I'm not very sure which method is best approach in doing so. Use Base64 encode or Hex encode or others encoding?

Example:

....看【厂家直销儿童加绒加厚打底裤中小童冬季】Ib.....

To match any strings in between 【....】

My current writing practice is either using Base64 or Hex encode for especially non-English input strings then store in files.

When I'm writing this question, I see perlmonks.org encode my Chinese characters into 【 for [ and 】 for ]. I forgot what this encoding is called as haven't use it for very long time. Will this be the best method to do so?

** UPDATE TO THE INITIAL QUESTION **

I updated here my latest finding whereby my actual problem is due to encoding during Form Submit not in string match.
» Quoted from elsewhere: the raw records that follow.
/-- The Loop Interface. -/
structure Lif where
  locked : Bool
  rate : Rate
  dwell : Option Nat
  quiet : Option Nat
  loopLost : Bool
  station : Nat
  fixed : Bool
  strip : Option Strip
  queue : List Cmd
  inProgress : Option InProgress
  sending : Option Sending
  timWaiting : Bool
  timTimer : Option Nat
  own : List OwnFrame
  forward : List (List Byte)
  linkLost : Bool
  supTimer : Option Nat
  counters : LifCounters
deriving DecidableEq, Repr

/-! ### Sample Intake (R4 to R22) -/

/-- The order record of a node (R11). -/
structure OrderRecord where
  first : LoopTime
  length : Nat
deriving DecidableEq, Repr

/-- The presence state, silence timer and order record of a node (R6, R11). -/
structure NodeState where
  silent : Bool
  timer : Option Nat
  order : Option OrderRecord
deriving DecidableEq, Repr

/-- Recorded channel health (R8). -/
inductive Health where
  | notReady
  | ok
  | suspect
  | faulty
deriving DecidableEq, Repr

/-- A baseline capture in the making (R14). -/
structure Capture where
  count : Nat
  sum : Int
  low : Int
  high : Int
deriving DecidableEq, Repr

/-- A reference gathering in the making (R131). -/
structure Gather where
  count : Nat
  sum : Int
deriving DecidableEq, Repr

/-- A channel's recorded health, failure run, baseline with its fresh flag, and pending capture and gathering (R8, R13, R14, R131). -/
structure ChannelState where
  health : Health
  run : Nat
  baseline : Option Int
  fresh : Bool
  capture : Option Capture
  gather : Option Gather
deriving DecidableEq, Repr

/-- A calibrated sample in the delay line (R12, R15, R19). -/
structure LineSample where
  channel : Nat
  time : LoopTime
  raw : Int
  force : Option Int
  temp : Option Int
  overrange : Bool
deriving DecidableEq, Repr

/-- A frame in the sample delay line (R18); `node` is the node-table entry number, and the samples stand in the order of R19. -/
structure LineFrame where
  node : Nat
  last : LoopTime
  gap : Bool
  samples : List LineSample
deriving DecidableEq, Repr

/-- The counters of SIN (R22). -/
structure SinCounters where
  unknownNode : Nat
  malformed : Nat
  order : Nat
  late : Nat
  early : Nat
deriving DecidableEq, Repr

/-- Sample Intake: nodes 1..12, channels 0..31, the ambient converter and the delay line. -/
structure Sin where
  nodes : List NodeState
  channels : List ChannelState
  gateLeft : Nat
  gateCount : Nat
  ambientFault : Bool
  history : List Int
  ambientFresh : Bool
  line : List LineFrame
  released : Option LoopTime
  counters : SinCounters
deriving DecidableEq, Repr

/-! ### Axle Tracker (R23 to R48) -/

/-- A crossing in the crossing queue (R25, R26). -/
structure Crossing where
  wt : Transducer
  dir : Direction
  time : LoopTime
  arrival : LoopTime
deriving DecidableEq, Repr

/-- The site counters of AXT (R48). -/
structure AxtCounters where
  offline : Nat
  stray : Nat
  source : Nat
  malformed : Nat
  overflow : Nat
deriving DecidableEq, Repr

/-- The part of the Axle Tracker that outlives a passage (R26, R28, R48). -/
structure Axt where
  queue : List Crossing
  carried : Bool
  nextPassage : Nat
  lastSpeed : Option Nat
  lastSpeedFresh : Bool
  countsFresh : Bool
  counters : AxtCounters
deriving DecidableEq, Repr

/-- An entry of an axle's crossing history (R38); `aged` once loop time has run 2³⁰ µs past its time (R40). -/
structure HistEntry where
  wt : Transducer
  dir : Direction
  time : LoopTime
  speed : Option Nat
  aged : Bool
deriving DecidableEq, Repr

/-- An axle's first applied forward crossing of the reference transducer (R39, R42); `age` is the µs that loop time has run past its time, held at 2³² (notes/assumptions/27.md). -/
structure RefCrossing where
  time : LoopTime
  age : Int
deriving DecidableEq, Repr

/-- The spacing state of an axle (R36, R42). -/
inductive Spacing where
  | pending
  | absent
  | value (mm : Nat)
deriving DecidableEq, Repr

/-- A bound of a MARK window (R46). -/
inductive Bound where
  | near
  | far
deriving DecidableEq, Repr

/-- An entry of an axle's mark list (R47). -/
structure MarkRecord where
  window : Nat
  bound : Bound
  time : LoopTime
deriving DecidableEq, Repr

/-- An entry of the mark schedule (R46). -/
structure MarkEntry where
  axle : Nat
  window : Nat
  bound : Bound
  time : LoopTime
deriving DecidableEq, Repr

/-! ### Parts of an axle record (R59, R77, R106, R125) -/

/-- The settlement state of a part, also the source state of an alarm (R62, R134). -/
inductive Settlement where
  | provisional
  | confirmed
  | unsteady
  | unconfirmed
deriving DecidableEq, Repr

/-- The context flags (R53). -/
structure ContextFlags where
  gap : Bool
  overrange : Bool
  suspect : Bool
  unsettled : Bool
deriving DecidableEq, Repr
I copy my followup post here or your can direct go to (http://www.perlmonks.org/?node_id=1210729). If it is more appropriate to ask in New and separate post, do let me know and I do that. Thanks.

Ok, here is the cleaner self contain Perl script with inline FORM submit. Do make sure the form action value is "utf8_encode.pl" or change to your desire. For direct test, use this "【" Chinese character for example. For the result #3, I use unpack for this purpose. Previously found several ways and they give same results where single Chinese char "【" when split will become 3 char 227,128,144.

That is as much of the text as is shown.